-- ==== Sys2Proof/Machine/Commands.lean ====
section
/-! DEFINITION. The meanings of the host commands (chapters 1, 6, 7, 8, 9, 10 and 11). Each is a command fetch read
returning OK with the entry (R171). -/

namespace Sys2Proof.Machine

open Sys2Proof (OpenCommand QueryCommand AdjustCommand RefillCommand ReverifyCommand IndexCommand JoinCommand
  ApertureCommand ConfigureCommand UnknownCommand Report Reply)

/-! ## OPEN -/

/-- The key an OPEN names. -/
def OpenCommand.key (m : OpenCommand) : Key := ⟨m.peer, m.tag⟩

/-- The checks of OPEN (R13). -/
def State.openChecks (s : State) (m : OpenCommand) : List (Bool × CmdStatus) :=
  [ (decide (m.windowSelect.toNat ≤ 4), .badParam),
    (m.base0.toNat % 64 == 0 && m.base1.toNat % 64 == 0, .badParam),
    (s.mayWrite m.base0.toNat (windowSize m.windowSelect), .badAddress),
    (s.mayWrite m.base1.toNat (windowSize m.windowSelect), .badAddress),
    ((s.lookup (OpenCommand.key m)).isNone, .keyExists),
    (decide ((s.bucket (bucketOf (OpenCommand.key m))).length < Config.bucketEntries), .keyCollision),
    (!(s.freeContexts 1).isEmpty, .tableFull) ]

/-- An area at OPEN (R3, R100). -/
def Area.opened (base window : Nat) : Area := { Area.free with base := base, state := .ready, window := some window }

/-- A record at OPEN: the "At OPEN" columns of R2, R3 and R4. -/
def OpenCommand.record (m : OpenCommand) : Ctx :=
  { Ctx.free with
    state := .active
    key := some (OpenCommand.key m)
    priority := m.priority
    mask := m.mask
    exclusive := m.exclusive
    hostHold := m.hostHold
    stallSelect := m.stallSelect
    abandonMultiplier := m.abandonMultiplier
    damageLimit := m.damageLimit
    quota := clampQuota m.quota
    windowSelect := m.windowSelect
    area0 := Area.opened m.base0.toNat 0
    area1 := Area.opened m.base1.toNat 1
    timer := fullStall m.stallSelect }

/-- OPEN once its command is taken (R13, R14). -/
def State.runOpen (s : State) (m : OpenCommand) : State :=
  match firstFailure (s.openChecks m) with
  | some status => s.finish m.hostTag codeOpen status 0
  | none =>
    let i := (s.freeContexts 1).headD 0
    ((s.insertKey (OpenCommand.key m) i).setCtx i (OpenCommand.record m)).finish m.hostTag codeOpen .ok i

/-- OPEN (R14). -/
def execOpenTransfer (cmd : Reply OpenCommand) (s : State) : Host.Outcome State Fault Refusal :=
  .next (s.runCommand cmd fun cmd s => s.runOpen cmd)

/-! ## QUERY -/

/-- The context a QUERY selects, by index or by key (R15, checks 1 and 2). -/
def State.querySelect (s : State) (m : QueryCommand) : Resolved :=
  if m.selector = 0 then s.resolve m.index
  else if m.selector = 1 then
    match s.lookup ⟨m.peer, m.tag⟩ with
    | some i => .context i
    | none => .refused .noContext 0
  else .refused .badParam 0

/-- QUERY once its command is taken (R15, R16). -/
def State.runQuery (s : State) (m : QueryCommand) : State :=
  match s.querySelect m with
  | .refused status i => s.finish m.hostTag codeQuery status i
  | .context i =>
    if m.address.toNat % 64 ≠ 0 then s.finish m.hostTag codeQuery .badParam i
    else if !s.mayWrite m.address.toNat Config.snapshotBytes then s.finish m.hostTag codeQuery .badAddress i
    else
      { s with
        command := { s.command with executing := some ⟨m.hostTag, i⟩ }
        delivery := { s.delivery with snapshotPort := .waiting ⟨m.address.toNat, s.capture i⟩ } }

/-- QUERY (R15). -/
def execQuery (cmd : Reply QueryCommand) (s : State) : Host.Outcome State Fault Refusal :=
  .next (s.runCommand cmd fun cmd s => s.runQuery cmd)

/-! ## ADJUST -/

/-- The timer after an ADJUST of the stall select or the multiplier (R148, "Timer restart"); `c` holds the new
values. -/
def Ctx.adjustTimer (c : Ctx) (stallNamed multiplierNamed : Bool) : StallTimer :=
  match c.timer with
  | .stopped => .stopped
  | .stall r => if stallNamed then fullStall c.stallSelect else .stall r
  | .abandon r => if stallNamed || multiplierNamed then fullAbandon c.stallSelect c.abandonMultiplier else .abandon r

/-- The record after an ADJUST (R148, R135, R86): each named setting replaced; setting exclusive sets the signal level
to 0; the timer restarted. -/
def Ctx.adjusted (c : Ctx) (m : AdjustCommand) : Ctx :=
  let d : Ctx :=
    { c with
      priority := m.priority.getD c.priority
      mask := m.mask.getD c.mask
      hostHold := m.hostHold.getD c.hostHold
      exclusive := m.exclusive.getD c.exclusive
      signal := if m.exclusive = some true then false else c.signal
      stallSelect := m.stallSelect.getD c.stallSelect
      abandonMultiplier := m.abandonMultiplier.getD c.abandonMultiplier
      damageLimit := m.damageLimit.getD c.damageLimit
      quota := (m.quota.map clampQuota).getD c.quota }
  { d with timer := d.adjustTimer m.stallSelect.isSome m.abandonMultiplier.isSome }

/-- The effects of ADJUST (R148). -/
def State.adjustCtx (s : State) (i : Nat) (m : AdjustCommand) : State :=
  (s.modCtx i fun c => c.adjusted m).rejudgeHolds s

/-- ADJUST (R148). -/
def execAdjust (cmd : Reply AdjustCommand) (s : State) : Host.Outcome State Fault Refusal :=
  .next (s.runCommand cmd fun cmd s => s.onContext cmd.hostTag codeAdjust cmd.index fun i s =>
    s.conclude cmd.hostTag codeAdjust i none fun s => s.adjustCtx i cmd)

/-! ## REFILL -/

/-- The context is FAILED and the area faulted: the faulted path (R109, R111). -/
def Ctx.faultedPath (c : Ctx) (p : Nat) : Bool := c.state == .failed && (c.area p).faulted

/-- The other area is FILLED holding a lower window number (R109, check 5). -/
def Ctx.otherFilledLower (c : Ctx) (p : Nat) : Bool :=
  (c.area (p + 1)).state == .filled &&
    decide ((c.area (p + 1)).window.getD 0 < (c.area p).window.getD 0)

/-- The checks of REFILL after the index (R109, checks 2 to 7). -/
def State.refillChecks (s : State) (i : Nat) (m : RefillCommand) : List (Bool × CmdStatus) :=
  let c := s.ctx i
  let p := m.area.toNat
  [ (decide (p ≤ 1), .badParam),
    (m.base.toNat % 64 == 0, .badParam),
    ((c.area p).state == .filled || c.faultedPath p, .wrongState),
    (c.faultedPath p || !c.otherFilledLower p, .wrongState),
    (!(c.area p).verifying, .areaBusy),
    (s.mayWrite m.base.toNat c.w, .badAddress) ]

/-- An area moved from window `n` to its next window, or to IDLE beyond the end bound (R110). -/
def Ctx.refilled (c : Ctx) (p base : Nat) : Area :=
  let n := (c.area p).window.getD 0 + 2
  let takes : Bool := decide (n * c.w < c.endBound)
  { base := base, state := if takes then .ready else .idle, window := if takes then some n else none, delivered := 0,
    digest := Tally.zero, halfSent := false, faulted := false, verify := .none }

/-- A faulted area of a FAILED context given a new base (R111). -/
def Ctx.rebased (c : Ctx) (p base : Nat) : Area := { c.area p with base := base, faulted := false }

/-- The effects of REFILL (R110, R111): eligibility is re-evaluated when the area becomes READY, and never by the faulted
path. -/
def State.refillArea (s : State) (i : Nat) (m : RefillCommand) : State :=
  let c := s.ctx i
  let p := m.area.toNat
  if c.faultedPath p then
    (s.modCtx i fun c => c.setArea p (c.rebased p m.base.toNat)).evaluateRetirement i
  else
    let t := s.modCtx i fun c => c.setArea p (c.refilled p m.base.toNat)
    (if ((t.ctx i).area p).state = .ready then t.rejudgeCtx i else t).evaluateRetirement i

/-- REFILL (R109). -/
def execRefill (cmd : Reply RefillCommand) (s : State) : Host.Outcome State Fault Refusal :=
  .next (s.runCommand cmd fun cmd s => s.onContext cmd.hostTag codeRefill cmd.index fun i s =>
    s.conclude cmd.hostTag codeRefill i (firstFailure (s.refillChecks i cmd)) fun s => s.refillArea i cmd)

/-! ## RESTART -/

/-- The checks of RESTART after the index (R145). -/
def Ctx.restartChecks (c : Ctx) : List (Bool × CmdStatus) :=
  [(c.state != .done, .wrongState), (!c.areaFaulted, .areaFaulted)]

/-- RESTART (R145). -/
def execRestart (cmd : Reply IndexCommand) (s : State) : Host.Outcome State Fault Refusal :=
  .next (s.runCommand cmd fun cmd s => s.onContext cmd.hostTag codeRestart cmd.index fun i s =>
    s.conclude cmd.hostTag codeRestart i (firstFailure (s.ctx i).restartChecks) fun s => s.restart i)

/-! ## REVERIFY -/

/-- The length of the window an area holds (R162). -/
def Ctx.areaLength (c : Ctx) (p : Nat) : Nat := c.windowLength ((c.area p).window.getD 0)

/-- The checks of REVERIFY after the index (R162, checks 2 to 6). -/
def State.reverifyChecks (s : State) (i : Nat) (m : ReverifyCommand) : List (Bool × CmdStatus) :=
  let c := s.ctx i
  let p := m.area.toNat
  [ (decide (p ≤ 1), .badParam),
    ((c.area p).state == .filled, .wrongState),
    (!(c.area p).verifying, .verifyBusy),
    (s.mayRead (c.area p).base (c.areaLength p), .badAddress),
    (decide (s.verify.length < Config.verifyLimit), .verifyBusy) ]

/-- The request a REVERIFY appends (R163). -/
def Ctx.verifyRequest (c : Ctx) (i p : Nat) : VerifyRequest :=
  { context := i, area := p, window := (c.area p).window.getD 0, base := (c.area p).base, length := c.areaLength p,
    bytesRead := 0, sums := Tally.zero, readOutstanding := false, aborted := false, byClose := false }

/-- The effects of REVERIFY (R163): the request joins the queue; into an empty queue it is at once active. -/
def State.appendVerify (s : State) (i p : Nat) : State :=
  let r := (s.ctx i).verifyRequest i p
  let t := s.setVerify i p .queued
  if s.verify.isEmpty then startVerify [r] t else { t with verify := s.verify ++ [r] }

/-- REVERIFY (R162). -/
def execReverify (cmd : Reply ReverifyCommand) (s : State) : Host.Outcome State Fault Refusal :=
  .next (s.runCommand cmd fun cmd s => s.onContext cmd.hostTag codeReverify cmd.index fun i s =>
    s.conclude cmd.hostTag codeReverify i (firstFailure (s.reverifyChecks i cmd)) fun s =>
      s.appendVerify i cmd.area.toNat)

/-! ## CLOSE -/

/-- The effects of CLOSE, in order (R19). -/
def State.closeCtx (s : State) (i : Nat) : State :=
  let t := match (s.ctx i).key with
    | some k => s.removeKey k
    | none => s
  let u := ((t.releaseUnwritten i).abortVerify i true).leaveGroup i
  (u.modCtx i fun c => { c with state := .closing, timer := .stopped }).freeIfIdle i

/-- CLOSE (R19). -/
def execClose (cmd : Reply IndexCommand) (s : State) : Host.Outcome State Fault Refusal :=
  .next (s.runCommand cmd fun cmd s => s.onContext cmd.hostTag codeClose cmd.index fun i s =>
    s.conclude cmd.hostTag codeClose i none fun s => s.closeCtx i)

/-! ## GROUP_JOIN and GROUP_LEAVE -/

/-- The checks of GROUP_JOIN after the index (R151, checks 2 to 5). -/
def State.joinChecks (s : State) (i : Nat) (m : JoinCommand) : List (Bool × CmdStatus) :=
  [ (decide (m.group.toNat < Config.groupCount), .badParam),
    ((s.ctx i).receiving, .wrongState),
    ((s.ctx i).group.isNone, .wrongState),
    (decide ((s.group m.group.toNat).members.length < Config.groupLimit), .groupFull) ]

/-- GROUP_JOIN (R152). -/
def execGroupJoin (cmd : Reply JoinCommand) (s : State) : Host.Outcome State Fault Refusal :=
  .next (s.runCommand cmd fun cmd s => s.onContext cmd.hostTag codeGroupJoin cmd.index fun i s =>
    s.conclude cmd.hostTag codeGroupJoin i (firstFailure (s.joinChecks i cmd)) fun s =>
      s.joinGroup i cmd.group.toNat cmd.holdOnFailure)

/-- GROUP_LEAVE (R153). -/
def execGroupLeave (cmd : Reply IndexCommand) (s : State) : Host.Outcome State Fault Refusal :=
  .next (s.runCommand cmd fun cmd s => s.onContext cmd.hostTag codeGroupLeave cmd.index fun i s =>
    s.conclude cmd.hostTag codeGroupLeave i (firstFailure [((s.ctx i).group.isSome, .wrongState)]) fun s =>
      s.leaveGroup i)

/-! ## SET_APERTURE, CONFIGURE and an entry that names no command -/

/-- The checks of SET_APERTURE (R127). -/
def State.apertureChecks (s : State) (m : ApertureCommand) : List (Bool × CmdStatus) :=
  [ (decide (m.aperture.toNat < Config.apertureCount), .badParam),
    (m.base.toNat % Config.aperturePage == 0 && m.limit.toNat % Config.aperturePage == 0, .badParam),
    (decide (m.base.toNat ≤ m.limit.toNat), .badParam),
    (!s.apertureInUse m.aperture.toNat, .apertureInUse) ]

/-- The effect of SET_APERTURE (R128). -/
def State.replaceAperture (s : State) (m : ApertureCommand) : State :=
  { s with delivery := { s.delivery with
      apertures := Table.set Aperture.off s.delivery.apertures m.aperture.toNat
        { base := m.base.toNat, limit := m.limit.toNat, enabled := m.enabled, write := m.write, read := m.read } } }

/-- SET_APERTURE (R127). -/
def execSetAperture (cmd : Reply ApertureCommand) (s : State) : Host.Outcome State Fault Refusal :=
  .next (s.runCommand cmd fun cmd s =>
    s.conclude cmd.hostTag codeSetAperture 0 (firstFailure (s.apertureChecks cmd)) fun s => s.replaceAperture cmd)

/-- The effects of CONFIGURE (R173, R137). -/
def State.applyConfigure (s : State) (m : ConfigureCommand) : State :=
  { s with
    actions := m.actions
    intake := { s.intake with unmatchedEnable := m.unmatchedEnable } }.rejudgeHolds s

/-- CONFIGURE (R173). -/
def execConfigure (cmd : Reply ConfigureCommand) (s : State) : Host.Outcome State Fault Refusal :=
  .next (s.runCommand cmd fun cmd s =>
    s.conclude cmd.hostTag codeConfigure 0 none fun s => s.applyConfigure cmd)

/-- BAD_COMMAND: an entry whose kind code names no command (R171). -/
def execBadCommand (cmd : Reply UnknownCommand) (s : State) : Host.Outcome State Fault Refusal :=
  .next (s.runCommand cmd fun cmd s => s.finish cmd.hostTag cmd.code .badCommand 0)

/-! ## The fetch -/

/-- The conditions of a command fetch (R171). -/
def State.mayFetch (s : State) : Bool :=
  s.admitting && s.command.head != s.command.tail && s.command.executing.isNone && s.command.fetch.isNone &&
    !s.command.fetchFault && !s.notice.full

/-- COMMAND_FETCH (R171): an entry of the notice queue is reserved and the entry at the head is read. -/
def execCommandFetch (s : State) : Host.Outcome State Fault Refusal :=
  .next (s.whenLive fun s =>
    if s.mayFetch then
      { s with
        command := { s.command with fetch := some (s.command.base + 64 * s.command.head) }
        notice := { s.notice with reserved := true } }
    else s)

/-- COMMAND_FETCH_FAULT (R171): the fetch read returns FAULT and shows command fetch fault, or returns during a
soft-reset drain; no command is taken. -/
def execCommandFetchFault (report : Reply Report) (s : State) : Host.Outcome State Fault Refusal :=
  .next (s.takeReply report fun report s =>
    if s.command.fetch.isNone then s
    else
      match report with
      | .fault =>
        let t := s.endFetch
        { t with command := { t.command with fetchFault := true } }
      | .ok => if s.resets.draining then s.endFetch else s)

end Sys2Proof.Machine
end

* **TASK DETAILS**:
Using the records above, select and copy every line that has the word "verifyBusy".

* **THE ANSWER**:
    (!(c.area p).verifying, .verifyBusy),
    (decide (s.verify.length < Config.verifyLimit), .verifyBusy) ]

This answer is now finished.